— Им ведь, барыням-то да купчихам, не то дорого, что дорого, а что любо. Скучно им, сердечным: делать-то нечего, торопиться некуда. Сидят себе, как клушки на яйцах, и томятся. Конфетки да варенье приелись, собачки да книжки надоели, в гости ездить лень… Ну, и не находят места от тоски… А я уж знаю, в какой час к какой голубушке явиться. Придёшь, запоёшь ей про красоту её да про то, чего не бывает, да чего ей не хватает, она и разнежится. «Манюшка, говорит, милая, какая ты счастливая! От тебя так и пышет радостью. Ты, говорит, как птичка вольная, в солнышке купаешься». А я говорю: «Чужа ласка — сироте пасха, милая барыня. Бедный человек и солнышку рад. Нам с дочкой ничего не надо, опричь вашей милости. А вы, говорю, барыня, — раскрасавица, в счастье да довольстве, как в саду цветёте. И скатерть у вас самобранка, и всё-тo у вас исполняется, как по щучьему веленью». А уж она стонет, она жалобится: «Не в богатстве счастье, а в исполнении желанья…» — «А вы, говорю, пожелайте — и исполнится. И нет ничего, говорю, приятней и радошней, как любовь. На вас все засматриваются, и не одно сердце тоскует. И знаю я, кто по вас страдает да сохнет…» Ну, и начнёшь ей мечтанья наводить. Глядишь, она, милая, без меня уж шагу шагнуть не хочет. То туда меня, то сюда — с записочками, с порученьицами — к артистам, к купчикам, к художникам.
Дунярка слушала мать с жадными глазами и не дышала.
Отец брезгливо косился на Манюшку и угрюмо шептал матери:
— А ты слушай её больше: она наболтает с три короба. Пропадёшь с ней… Набор на ватаги начинается — готовься. Я здесь останусь, а ты с парнишкой уедешь на сезон — до лета.
Я уже не раз замечал, что Манюшка посматривает на него исподтишка быстрыми опасливыми взглядами хитрых глаз.
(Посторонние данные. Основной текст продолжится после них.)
-- ==== Sys2Proof/Laws/Order.lean ====
section
/-! SUPPORT. The order of R66: the faults of a station are kept in it, and the standing causes come in it; the fields of a
condition record, octet by octet. -/

namespace Sys2Proof.Laws

open Sys2Proof.Machine Sys2Proof.Safety

theorem recordFields_eq (q : ConditionRecord) : conditionRecordOctets q = recordFields q := by
  have h : extraOctets q.extra = (List.range 6).map (fun i => q.extra.getD i 0) := by
    refine List.ext_getElem (by simp [extraOctets]) fun i h1 h2 => ?_
    simp only [extraOctets, List.getElem_take, List.getElem_map, List.getElem_range]
    by_cases hi : i < q.extra.length
    · rw [List.getElem_append_left hi]; simp [hi]
    · rw [List.getElem_append_right (by omega), List.getElem_replicate]; simp [hi]
  unfold conditionRecordOctets recordFields
  rw [h]
  congr 1; congr 1; congr 1
  rcases q with ⟨_, _, ⟨o, c, k, x⟩, cls, _, st, _, _, _, _⟩
  rcases o with _ | (_ | _) | _ <;> rcases c with _ | ⟨_ | _, n⟩ <;> cases cls <;> cases st <;> rfl

/-! ## The order of R66 -/

theorem sweepRank_fault (a : Addr) (x : FaultItem) :
    sweepRank (circuitFaultKey a x) = ((12 * (3 + a.val) + 6) * 65 + 1) * 256 + faultRank x := by
  rcases x with ⟨_ | _, n, c, _⟩
  · show ((12 * (3 + a.val) + 6) * 65 + (1 + n.val)) * 256 + c.toNat = _ + (0 + 256 * n.val + c.toNat)
    omega
  · show ((12 * (3 + a.val) + 6) * 65 + (33 + n.val)) * 256 + c.toNat = _ + (8192 + 256 * n.val + c.toNat)
    omega

theorem sweepRank_fault_lt (a : Addr) (x y : FaultItem) :
    sweepRank (circuitFaultKey a x) < sweepRank (circuitFaultKey a y) ↔ faultRank x < faultRank y := by
  rw [sweepRank_fault, sweepRank_fault]; omega

/-- A set of faults in order stays in order when one is put into it. -/
theorem insertFault_ordered (i : FaultItem) : ∀ l : List FaultItem, l.Pairwise (fun x y => faultRank x < faultRank y) →
    (insertFault i l).Pairwise (fun x y => faultRank x < faultRank y) ∧
      ∀ z ∈ insertFault i l, faultRank z = faultRank i ∨ z ∈ l
  | [], _ => ⟨by simp [insertFault], by simp [insertFault]⟩
  | j :: js, h => by
    have hj := List.pairwise_cons.1 h
    have ih := insertFault_ordered i js hj.2
    simp only [insertFault]
    split
    · rename_i hi
      refine ⟨List.pairwise_cons.2 ⟨?_, h⟩, ?_⟩
      · intro z hz
        rcases List.mem_cons.1 hz with rfl | hz
        · exact hi
        · have := hj.1 z hz; omega
      · intro z hz
        rcases List.mem_cons.1 hz with rfl | hz
        · exact Or.inl rfl
        · exact Or.inr hz
    · split
      · rename_i hi
        refine ⟨List.pairwise_cons.2 ⟨fun z hz => by rw [hi]; exact hj.1 z hz, hj.2⟩, ?_⟩
        intro z hz
        rcases List.mem_cons.1 hz with rfl | hz
        · exact Or.inl rfl
        · exact Or.inr (List.mem_cons_of_mem _ hz)
      · refine ⟨List.pairwise_cons.2 ⟨?_, ih.1⟩, ?_⟩
        · intro z hz
          rcases ih.2 z hz with e | e
          · omega
          · exact hj.1 z e
        · intro z hz
          rcases List.mem_cons.1 hz with rfl | hz
          · exact Or.inr List.mem_cons_self
          · rcases ih.2 z hz with e | e
            · exact Or.inl e
            · exact Or.inr (List.mem_cons_of_mem _ e)

theorem standingFaults_ordered (old items : List FaultItem) (more : Bool)
    (h : old.Pairwise (fun x y => faultRank x < faultRank y)) :
    (standingFaults old items more).Pairwise (fun x y => faultRank x < faultRank y) := by
  have go : ∀ (is l : List FaultItem), l.Pairwise (fun x y => faultRank x < faultRank y) →
      (is.foldl (fun m i => insertFault i m) l).Pairwise (fun x y => faultRank x < faultRank y) := by
    intro is
    induction is with
    | nil => exact fun _ hl => hl
    | cons i is ih => exact fun l hl => ih _ (insertFault_ordered i l hl).1
  refine go _ _ ?_
  split
  · exact h.filter _
  · exact .nil

theorem standingCodes_ordered (code : Byte) (more : Bool) :
    (standingCodes code more).Pairwise (fun b c => b.toNat < c.toNat) := by
  unfold standingCodes
  have h := code.isLt
  have hn : code ≠ 255 → code.toNat < 255 := fun e => by
    have : code.toNat ≠ 255 := fun k => e (BitVec.eq_of_toNat_eq k)
    omega
  split <;> split <;> simp
  exact hn (And.right ‹_›)

/-- What a station's faults are kept as. -/
def Ordered (v : Supervision) : Prop :=
  v.stationFaults.Pairwise (fun b c => b.toNat < c.toNat) ∧
    v.circuitFaults.Pairwise (fun x y => faultRank x < faultRank y)

theorem ordered_reported {v : Supervision} (h : Ordered v) (r : ReportedStatus) : Ordered (v.reported r) :=
  ⟨standingCodes_ordered _ _, standingFaults_ordered _ _ _ h.2⟩

theorem rosterKept_ordered {s : State} (h : RosterKept s) (a : Addr) : Ordered (s.supervision a) :=
  ⟨(h.2.2.2.2 a).1, (h.2.2.2.2 a).2.imp (fun {_ _} k => (sweepRank_fault_lt a _ _).1 k)⟩

/-! ## standing causes -/

theorem pairwise_causeIf (b : Bool) (o : Origin) (c : Category) (x : List Byte) (R : Cause → Cause → Prop) :
    (causeIf b o c x).Pairwise R := by cases b <;> simp [causeIf]

theorem mem_causeIf {b : Bool} {o : Origin} {c : Category} {x : List Byte} {z : Cause} (h : z ∈ causeIf b o c x) :
    z.key = plainKey o c := by
  cases b <;> simp [causeIf] at h; rw [h]

theorem circuitRank_lt (c : Option (Direction × Fin 32)) : circuitRank c < 65 := by
  rcases c with _ | ⟨_ | _, n⟩ <;> simp only [circuitRank] <;> omega

/-- Origin and category come before circuit and code in the order of R66. -/
theorem sweepRank_lt {j k : Key}
    (h : 12 * originRank j.origin + j.category.index.val < 12 * originRank k.origin + k.category.index.val) :
    sweepRank j < sweepRank k := by
  have := circuitRank_lt j.circuit
  have := j.code.isLt
  simp only [sweepRank]; omega

/-- A run of causes of one origin in the order of R66, of categories from a number on. -/
def Run (o : Origin) (i : Nat) (x : List Cause) : Prop :=
  x.Pairwise (fun b c => sweepRank b.key < sweepRank c.key) ∧ ∀ z ∈ x, z.key.origin = o ∧ i ≤ z.key.category.index.val

theorem Run.append {o : Origin} {i : Nat} {x y : List Cause}
    (hx : x.Pairwise (fun b c => sweepRank b.key < sweepRank c.key))
    (kx : ∀ z ∈ x, z.key.origin = o ∧ z.key.category.index.val = i) (hy : Run o (i + 1) y) : Run o i (x ++ y) := by
  refine ⟨List.pairwise_append.2 ⟨hx, hy.1, fun z hz w hw => sweepRank_lt ?_⟩, fun z hz => ?_⟩
  · rw [(kx z hz).1, (kx z hz).2, (hy.2 w hw).1]
    have := (hy.2 w hw).2; omega
  · rcases List.mem_append.1 hz with h | h
    · exact ⟨(kx z h).1, (kx z h).2.ge⟩
    · exact ⟨(hy.2 z h).1, by have := (hy.2 z h).2; omega⟩

theorem Run.causeIf (b : Bool) (o : Origin) (c : Category) (e : List Byte) {y : List Cause}
    (hy : Run o (c.index.val + 1) y) : Run o c.index.val (causeIf b o c e ++ y) :=
  .append (by cases b <;> simp [Machine.causeIf]) (fun z hz => by
    cases b <;> simp [Machine.causeIf] at hz; rw [hz]; exact ⟨rfl, rfl⟩) hy

theorem Run.nil (o : Origin) (i : Nat) : Run o i [] := ⟨.nil, by simp⟩

theorem Run.mono {o : Origin} {i j : Nat} {x : List Cause} (h : Run o j x) (hij : i ≤ j) : Run o i x :=
  ⟨h.1, fun z hz => ⟨(h.2 z hz).1, hij.trans (h.2 z hz).2⟩⟩

theorem run_station (c : LineSetup) (a : Addr) (e : Entry) (v : Supervision) (n : Nat) (h : Ordered v) :
    Run (.station a) 0 (stationCauses c a e v n) := by
  simp only [stationCauses, List.append_assoc]
  refine .causeIf _ _ .stationLost _ (.causeIf _ _ .stationMismatch _ (.causeIf _ _ .addressConflict _
    (.causeIf _ _ .stationExtra _ (.causeIf _ _ .alternateLine _ (.append (i := 5) ?_ ?_ (.append (i := 6) ?_ ?_ ?_))))))
  · refine List.pairwise_map.2 (h.1.imp ?_)
    intro x y hxy; simp only [sweepRank]; omega
  · intro z hz; obtain ⟨_, _, rfl⟩ := List.mem_map.1 hz; exact ⟨rfl, rfl⟩
  · refine List.pairwise_map.2 (h.2.imp ?_)
    intro x y hxy; exact (sweepRank_fault_lt a x y).2 hxy
  · intro z hz; obtain ⟨_, _, rfl⟩ := List.mem_map.1 hz; exact ⟨rfl, rfl⟩
  · have := Run.causeIf (decide (1 ≤ n)) (.station a) .forced [octet n] (.nil _ _)
    rwa [List.append_nil] at this

theorem run_line (s : State) (l : LineId) : Run (.line l) 0 (s.causesOfLine l) := by
  have := Run.causeIf (decide ((s.line l).state = .withdrawn)) (.line l) .lineWithdrawn
    (match (s.line l).figures with
     | none => []
     | some (n, c) => [octet n, c.code]) (.nil _ _)
  rw [List.append_nil] at this
  exact this.mono (Nat.zero_le _)

theorem run_part (s : State) : Run .part 0 s.causesOfPart := by
  have := Run.causeIf s.own.standing.isSome .part .ownAddressConflict [lineCode s.own.standing] (.nil _ _)
  rw [List.append_nil] at this
  simp only [State.causesOfPart, List.append_assoc]
  exact (Run.causeIf _ _ .outputsSafe _ (.causeIf _ _ .configIncomplete _ this)).mono (Nat.zero_le _)

/-- The standing causes are in the order of R66 where each station's faults are. -/
theorem standingCauses_ordered {s : State} (h : ∀ a, Ordered (s.supervision a)) :
    s.standingCauses.Pairwise (fun b c => sweepRank b.key < sweepRank c.key) := by
  have across : ∀ {x y : List Cause} {n : Nat}, (∀ z ∈ x, originRank z.key.origin ≤ n) →
      (∀ z ∈ y, n < originRank z.key.origin) → ∀ z ∈ x, ∀ w ∈ y, sweepRank z.key < sweepRank w.key := by
    intro x y n hx hy z hz w hw
    have := hx z hz; have := hy w hw
    exact sweepRank_lt (by omega)
  have hp := run_part s; have ha := run_line s .a; have hb := run_line s .b
  have hs := fun a => run_station s.config.setup a (s.entry a) (s.supervision a) (s.overrideCount a) (h a)
  simp only [State.standingCauses, List.append_assoc]
  have hlast : (allAddrs.flatMap s.causesOfStation).Pairwise (fun b c => sweepRank b.key < sweepRank c.key) := by
    rw [List.pairwise_flatMap]
    refine ⟨fun a _ => (hs a).1, (List.pairwise_lt_finRange 32).imp ?_⟩
    intro a b hab z hz w hw
    refine sweepRank_lt ?_
    rw [((hs a).2 z hz).1, ((hs b).2 w hw).1]
    simp only [originRank]; have : a.val < b.val := hab; omega
  have olast : ∀ z ∈ allAddrs.flatMap s.causesOfStation, 2 < originRank z.key.origin := by
    intro z hz
    obtain ⟨a, _, hz⟩ := List.mem_flatMap.1 hz
    rw [((hs a).2 z hz).1]; simp only [originRank]; omega
  have ob : ∀ z ∈ s.causesOfLine .b, originRank z.key.origin = 2 := fun z hz => by rw [(hb.2 z hz).1]; rfl
  have oa : ∀ z ∈ s.causesOfLine .a, originRank z.key.origin = 1 := fun z hz => by rw [(ha.2 z hz).1]; rfl
  have op : ∀ z ∈ s.causesOfPart, originRank z.key.origin = 0 := fun z hz => by rw [(hp.2 z hz).1]; rfl
  have h2 := List.pairwise_append.2 ⟨hb.1, hlast, across (n := 2) (fun z hz => (ob z hz).le) olast⟩
  have o2 : ∀ z ∈ s.causesOfLine .b ++ allAddrs.flatMap s.causesOfStation, 1 < originRank z.key.origin := by
    intro z hz
    rcases List.mem_append.1 hz with hz | hz
    · rw [ob z hz]; omega
    · have := olast z hz; omega
  have h1 := List.pairwise_append.2 ⟨ha.1, h2, across (n := 1) (fun z hz => (oa z hz).le) o2⟩
  refine List.pairwise_append.2 ⟨hp.1, h1, across (n := 0) (fun z hz => (op z hz).le) fun z hz => ?_⟩
  rcases List.mem_append.1 hz with hz | hz
  · rw [oa z hz]; omega
  · have := o2 z hz; omega

end Sys2Proof.Laws
end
Но в этих её притворно-умильных глазах поблёскивали колючие искорки. На насмешки отца она не обижалась, а делала вид, что ей приятны его шутки.
— Я божья вдова, Вася. У меня и душа — голубка легкокрылая. И людям приятно, и мне радостно. Я ведь к людям-то страсть какая прилипчивая!
Отец усмехался.
— Чего и говорить — доходная статья. Тумана напускать на людей — нелегкое дело. А лучше тебя на этот счёт — мастерицы нет.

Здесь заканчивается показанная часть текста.